The term “plurality,” as used herein, is defined as two or more than two. The term “another,” as used herein, is defined as at least a second or more. The term “coupled,” as used herein, is defined as connected, whether directly without any intervening elements or indirectly with one or more intervening elements, unless otherwise indicated. Two elements also can be coupled mechanically, electrically, or communicatively linked through a communication channel, pathway, network, or system. The term “and/or” as used herein refers to and encompasses any and all possible combinations of one or more of the associated listed items. It will also be understood that, although the terms first, second, etc. may be used herein to describe various elements, these elements should not be limited by these terms, as these terms are only used to distinguish one element from another unless stated otherwise or the context indicates otherwise.

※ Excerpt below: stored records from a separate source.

-- ==== Sys2Proof/Laws/Ops.lean ====
section
/-! SUPPORT. What each shared operation can do, said once: which blocks it changes, and the bound it keeps. -/
namespace Sys2Proof.Machine

/-! ## Counters and refusals -/

theorem satAdd_toNat {w : Nat} (c : BitVec w) (k : Nat) : (satAdd c k).toNat = min (2 ^ w - 1) (c.toNat + k) := by
  have : 0 < 2 ^ w := Nat.two_pow_pos w
  simp only [satAdd, BitVec.toNat_ofNat]
  exact Nat.mod_eq_of_lt (by omega)

@[simp] theorem satAdd_zero {w : Nat} (c : BitVec w) : satAdd c 0 = c := by
  apply BitVec.eq_of_toNat_eq
  have := c.isLt
  rw [satAdd_toNat]; omega

theorem satInc_toNat {w : Nat} (c : BitVec w) : (satInc c).toNat = min (2 ^ w - 1) (c.toNat + 1) := satAdd_toNat c 1

theorem State.refuse_eq (s : State) (r : Reason) (n : Nat) :
    s.refuse r n =
      s.setSource
        { s.source with refused := satAdd s.source.refused n
                        lastReason := if n = 0 then s.source.lastReason else r } := by
  unfold State.refuse
  split
  · subst_vars; simp [State.setSource]
  · simp

/-! ## Four -/

@[simp] theorem Four.get_set_same {α : Type} (f : Four α) (i : Fin 4) (v : α) : (f.set i v).get i = v := by
  match i with
  | 0 => rfl
  | 1 => rfl
  | 2 => rfl
  | 3 => rfl

theorem Four.get_set_other {α : Type} (f : Four α) (i j : Fin 4) (v : α) (h : j ≠ i) :
    (f.set i v).get j = f.get j := by
  match i, j with
  | 0, 0 => exact absurd rfl h
  | 0, 1 => rfl
  | 0, 2 => rfl
  | 0, 3 => rfl
  | 1, 0 => rfl
  | 1, 1 => exact absurd rfl h
  | 1, 2 => rfl
  | 1, 3 => rfl
  | 2, 0 => rfl
  | 2, 1 => rfl
  | 2, 2 => exact absurd rfl h
  | 2, 3 => rfl
  | 3, 0 => rfl
  | 3, 1 => rfl
  | 3, 2 => rfl
  | 3, 3 => exact absurd rfl h

@[simp] theorem Four.get_map {α β : Type} (g : α → β) (f : Four α) (i : Fin 4) : (f.map g).get i = g (f.get i) := by
  match i with
  | 0 => rfl
  | 1 => rfl
  | 2 => rfl
  | 3 => rfl

@[simp] theorem Four.get_all {α : Type} (v : α) (i : Fin 4) : (Four.all v).get i = v := by
  match i with
  | 0 => rfl
  | 1 => rfl
  | 2 => rfl
  | 3 => rfl

/-! ## Operations that change the source port alone -/

theorem State.refuse_source (s : State) (r : Reason) (n : Nat) : ∃ v, s.refuse r n = s.setSource v :=
  ⟨_, s.refuse_eq r n⟩

theorem State.release_eq (s : State) (p : Slot → Bool) :
    ∃ n, s.release p =
      (s.setSource { s.source with stores := s.source.stores.map (releaseOf p) }).refuse .unused n :=
  ⟨_, rfl⟩

theorem State.release_source (s : State) (p : Slot → Bool) :
    ∃ v, s.release p = s.setSource v ∧ v.stores = s.source.stores.map (releaseOf p) ∧
      v.mergeLine = s.source.mergeLine ∧ v.lastMissed = s.source.lastMissed ∧ v.missed = s.source.missed ∧
      v.cues = s.source.cues ∧ v.cueOut = s.source.cueOut := by
  obtain ⟨n, h⟩ := s.release_eq p
  rw [h, State.refuse_eq]
  exact ⟨_, rfl, rfl, rfl, rfl, rfl, rfl, rfl⟩

theorem State.lineBegun_source (s : State) (y : Nat) :
    ∃ v, s.lineBegun y = s.setSource v ∧ v.mergeLine = some y ∧
      v.stores = s.source.stores.map (releaseOf (fun l => decide (l.line < y))) ∧
      v.lastMissed = s.source.lastMissed ∧ v.missed = s.source.missed ∧ v.cues = s.source.cues ∧
      v.cueOut = s.source.cueOut := by
  obtain ⟨v, h, hs, hm, hl, hn, hc, ho⟩ :=
    (s.setSource { s.source with mergeLine := some y }).release_source (fun l => decide (l.line < y))
  exact ⟨v, h, hm, hs, hl, hn, hc, ho⟩

theorem State.lineEnded_source (s : State) (y : Nat) :
    ∃ v, s.lineEnded y = s.setSource v ∧ v.mergeLine = s.source.mergeLine ∧
      v.stores = s.source.stores.map (releaseOf (fun l => l.line == y)) ∧
      v.lastMissed = s.source.lastMissed ∧ v.missed = s.source.missed ∧ v.cues = s.source.cues ∧
      v.cueOut = s.source.cueOut := by
  obtain ⟨v, h, hs, hm, hl, hn, hc, ho⟩ := s.release_source (fun l => l.line == y)
  exact ⟨v, h, hm, hs, hl, hn, hc, ho⟩

theorem State.issueCue_source (s : State) (y : Nat) :
    ∃ cues, s.issueCue y = s.setSource { s.source with cues := cues } ∧
      (s.source.cues.length ≤ 8 → cues.length ≤ 8) := by
  unfold State.issueCue
  split
  · exact ⟨_, rfl, fun _ => by simp; omega⟩
  · exact ⟨s.source.cues, rfl, id⟩

theorem State.lineStartCue_source (s : State) (y : Nat) :
    ∃ cues, s.lineStartCue y = s.setSource { s.source with cues := cues } ∧
      (s.source.cues.length ≤ 8 → cues.length ≤ 8) := by
  unfold State.lineStartCue
  split
  · exact s.issueCue_source _
  · exact ⟨s.source.cues, rfl, id⟩

theorem State.issueCues_source (l : List Nat) (s : State) :
    ∃ cues, l.foldl State.issueCue s = s.setSource { s.source with cues := cues } ∧
      (s.source.cues.length ≤ 8 → cues.length ≤ 8) := by
  induction l generalizing s with
  | nil => exact ⟨s.source.cues, rfl, id⟩
  | cons y ys ih =>
    obtain ⟨c1, h1, b1⟩ := s.issueCue_source y
    obtain ⟨c2, h2, b2⟩ := ih (s.issueCue y)
    refine ⟨c2, ?_, fun hb => b2 ?_⟩
    · rw [List.foldl_cons, h2, h1]; rfl
    · rw [h1]; exact b1 hb

theorem State.sourceAtMark_source (s : State) :
    ∃ v, s.sourceAtMark = s.setSource v ∧ v.mergeLine = none ∧ v.lastMissed = Four.all none ∧
      v.stores = s.source.stores.map (releaseOf (fun _ => true)) ∧ v.missed = s.source.missed ∧
      v.cueOut = s.source.cueOut ∧ (s.source.cues.length ≤ 8 → v.cues.length ≤ 8) := by
  obtain ⟨v, h, hs, _, _, hn, hc, ho⟩ := s.release_source (fun _ => true)
  obtain ⟨cues, hq, hb⟩ :=
    ((s.release (fun _ => true)).setSource
      { (s.release (fun _ => true)).source with mergeLine := none, lastMissed := Four.all none }).issueCues_source
      (List.range ((s.release (fun _ => true)).lead))
  refine ⟨{ v with mergeLine := none, lastMissed := Four.all none, cues := cues }, ?_, rfl, rfl, hs, hn, ho, ?_⟩
  · show ((s.release (fun _ => true)).setSource _).frameCues = _
    rw [h] at hq ⊢
    exact hq
  · intro h8; apply hb; rw [h]; simpa [hc] using h8

/-- A FRAME mark leaves no slot in any store (R52). -/
theorem releaseOf_true (store : List Slot) : releaseOf (fun _ => true) store = [] := by
  simp [releaseOf]

theorem State.underrun_source (s : State) (i : Fin 4) (y : Nat) :
    ∃ lm n, s.underrun i y = s.setSource { s.source with lastMissed := lm, missed := n } := by
  unfold State.underrun
  split
  · exact ⟨s.source.lastMissed, s.source.missed, rfl⟩
  · exact ⟨_, _, rfl⟩

/-- A read or underrun changes read flags, last missed lines and the missed lines counter, nothing else: every store
keeps its lines and its pixels (R50, R55). -/
theorem State.readStore_source (s : State) (span y : Nat) (i : Fin 4) :
    ∃ st lm n, s.readStore span y i = s.setSource { s.source with stores := st, lastMissed := lm, missed := n } ∧
      ∀ j, st.get j = s.source.stores.get j ∨ st.get j = markRead y (s.source.stores.get j) := by
  unfold State.readStore
  split
  · split
    · refine ⟨_, s.source.lastMissed, s.source.missed, rfl, fun j => ?_⟩
      by_cases hj : j = i
      · subst hj; right; simp
      · left; exact Four.get_set_other _ _ _ _ hj
    · obtain ⟨lm, n, h⟩ := s.underrun_source i y
      exact ⟨s.source.stores, lm, n, h, fun j => Or.inl rfl⟩
  · exact ⟨s.source.stores, s.source.lastMissed, s.source.missed, rfl, fun j => Or.inl rfl⟩

@[simp] theorem markRead_lines (y : Nat) (store : List Slot) : (markRead y store).map Slot.line = store.map Slot.line := by
  induction store with
  | nil => rfl
  | cons a l ih =>
    simp only [markRead, List.map_cons, List.cons.injEq] at ih ⊢
    exact ⟨by split <;> rfl, ih⟩

theorem State.readStores_source (s : State) (span y : Nat) :
    ∃ st lm n, s.readStores span y = s.setSource { s.source with stores := st, lastMissed := lm, missed := n } ∧
      ∀ j, (st.get j).map Slot.line = (s.source.stores.get j).map Slot.line := by
  obtain ⟨s1, l1, n1, h1, k1⟩ := s.readStore_source span y 0
  obtain ⟨s2, l2, n2, h2, k2⟩ := (s.readStore span y 0).readStore_source span y 1
  obtain ⟨s3, l3, n3, h3, k3⟩ := ((s.readStore span y 0).readStore span y 1).readStore_source span y 2
  obtain ⟨s4, l4, n4, h4, k4⟩ :=
    (((s.readStore span y 0).readStore span y 1).readStore span y 2).readStore_source span y 3
  have e : ∀ (a b : List Slot), (a = b ∨ a = markRead y b) → a.map Slot.line = b.map Slot.line := by
    rintro a b (rfl | rfl) <;> simp
  have f1 : (s.readStore span y 0).source.stores = s1 := by rw [h1]; rfl
  have f2 : ((s.readStore span y 0).readStore span y 1).source.stores = s2 := by rw [h2]; rfl
  have f3 : (((s.readStore span y 0).readStore span y 1).readStore span y 2).source.stores = s3 := by rw [h3]; rfl
  rw [f1] at k2
  rw [f2] at k3
  rw [f3] at k4
  refine ⟨s4, l4, n4, ?_, fun j => ?_⟩
  · unfold State.readStores; rw [h4, h3, h2, h1]; rfl
  · exact (e _ _ (k4 j)).trans ((e _ _ (k3 j)).trans ((e _ _ (k2 j)).trans (e _ _ (k1 j))))

/-! ## The line store law (R53) -/

theorem StoreLaw.nil (m : Option Nat) : StoreLaw m [] := by
  refine ⟨by simp, by simp, ?_⟩
  intro l hl
  simp at hl

/-- The law looks only at the lines a store holds. -/
theorem StoreLaw.of_lines {m : Option Nat} {a b : List Slot} (h : a.map Slot.line = b.map Slot.line)
    (hb : StoreLaw m b) : StoreLaw m a := by
  obtain ⟨h1, h2, h3⟩ := hb
  refine ⟨by rw [← List.length_map (as := a) Slot.line, h, List.length_map]; exact h1, h ▸ h2, fun l hl k hk => ?_⟩
  have : l.line ∈ b.map Slot.line := h ▸ List.mem_map_of_mem hl
  obtain ⟨l', hl', e⟩ := List.mem_map.1 this
  rw [← e]; exact h3 l' hl' k hk

/-- A release keeps the law, for the old merge line and for a new one that every kept slot reaches. -/
theorem StoreLaw.release {m m' : Option Nat} {store : List Slot} (p : Slot → Bool) (h : StoreLaw m store)
    (hm : ∀ l ∈ releaseOf p store, ∀ k, m' = some k → k ≤ l.line) : StoreLaw m' (releaseOf p store) := by
  obtain ⟨h1, h2, _⟩ := h
  refine ⟨Nat.le_trans (List.length_filter_le _ _) h1, ?_, hm⟩
  exact h2.sublist (List.filter_sublist.map _)

/-- An accepted LINE record keeps the law (R43, R47). -/
theorem StoreLaw.store {m : Option Nat} {store : List Slot} (l : Slot) (h : StoreLaw m store)
    (room : store.length ≠ 4) (fresh : ∀ t ∈ store, t.line ≠ l.line) (late : ∀ k, m = some k → k < l.line) :
    StoreLaw m (store ++ [l]) := by
  obtain ⟨h1, h2, h3⟩ := h
  refine ⟨by simp; omega, ?_, ?_⟩
  · rw [List.map_append, List.nodup_append]
    refine ⟨h2, by simp, ?_⟩
    intro a ha b hb
    obtain ⟨t, ht, rfl⟩ := List.mem_map.1 ha
    simp only [List.map_cons, List.map_nil, List.mem_singleton] at hb
    subst hb; exact fresh t ht
  · intro t ht k hk
    rcases List.mem_append.1 ht with ht | ht
    · exact h3 t ht k hk
    · rw [List.mem_singleton] at ht; subst ht; exact Nat.le_of_lt (late k hk)

/-! ## The tap queue (R163, R164) -/

/-- A record offered keeps the law of the tap queue. -/
theorem Tap.offer_law (t : Tap) (r : TapRecord) (h : t.queue.length ≤ 16) (hd : dataRecords t.queue ≤ 14) :
    (t.offer r).queue.length ≤ 16 ∧ dataRecords (t.offer r).queue ≤ 14 := by
  have hq : dataRecords t.queue ≤ t.queue.length := List.length_filter_le _ _
  have happ : dataRecords (t.queue ++ [r]) = dataRecords t.queue + (if r.isControl then 0 else 1) := by
    unfold dataRecords
    rw [List.filter_append, List.length_append]
    cases hc : r.isControl <;> simp [hc]
  by_cases hlt : t.queue.length < (if r.isControl then 16 else 14)
  · rw [Tap.offer, if_pos hlt]
    refine ⟨?_, ?_⟩
    · simp only [List.length_append, List.length_singleton]
      cases hc : r.isControl <;> rw [hc] at hlt <;> simp only [if_true, if_false, Bool.false_eq_true] at hlt <;> omega
    · show dataRecords (t.queue ++ [r]) ≤ 14
      rw [happ]
      cases hc : r.isControl <;> rw [hc] at hlt <;>
        simp only [if_true, if_false, Bool.false_eq_true] at hlt ⊢ <;> omega
  · rw [Tap.offer, if_neg hlt]; exact ⟨h, hd⟩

The term “if” may be construed to mean “when” or “upon” or “in response to determining” or “in response to detecting,” depending on the context. Similarly, the phrase “if it is determined” or “if [a stated condition or event] is detected” may be construed to mean “upon determining” or “in response to determining” or “upon detecting [the stated condition or event]” or “in response to detecting [the stated condition or event],” depending on the context.
The corresponding structures, materials, acts, and equivalents of all means or step plus function elements in the claims below are intended to include any structure, material, or act for performing the function in combination with other claimed elements as specifically claimed. The description of the embodiments disclosed within this specification have been presented for purposes of illustration and description, but are not intended to be exhaustive or limited to the form disclosed. Many modifications and variations will be apparent to those of ordinary skill in the art without departing from the scope and spirit of the embodiments of the invention. The embodiments were chosen and described in order to best explain the principles of the invention and the practical application, and to enable others of ordinary skill in the art to understand the inventive arrangements for various embodiments with various modifications as are suited to the particular use contemplated.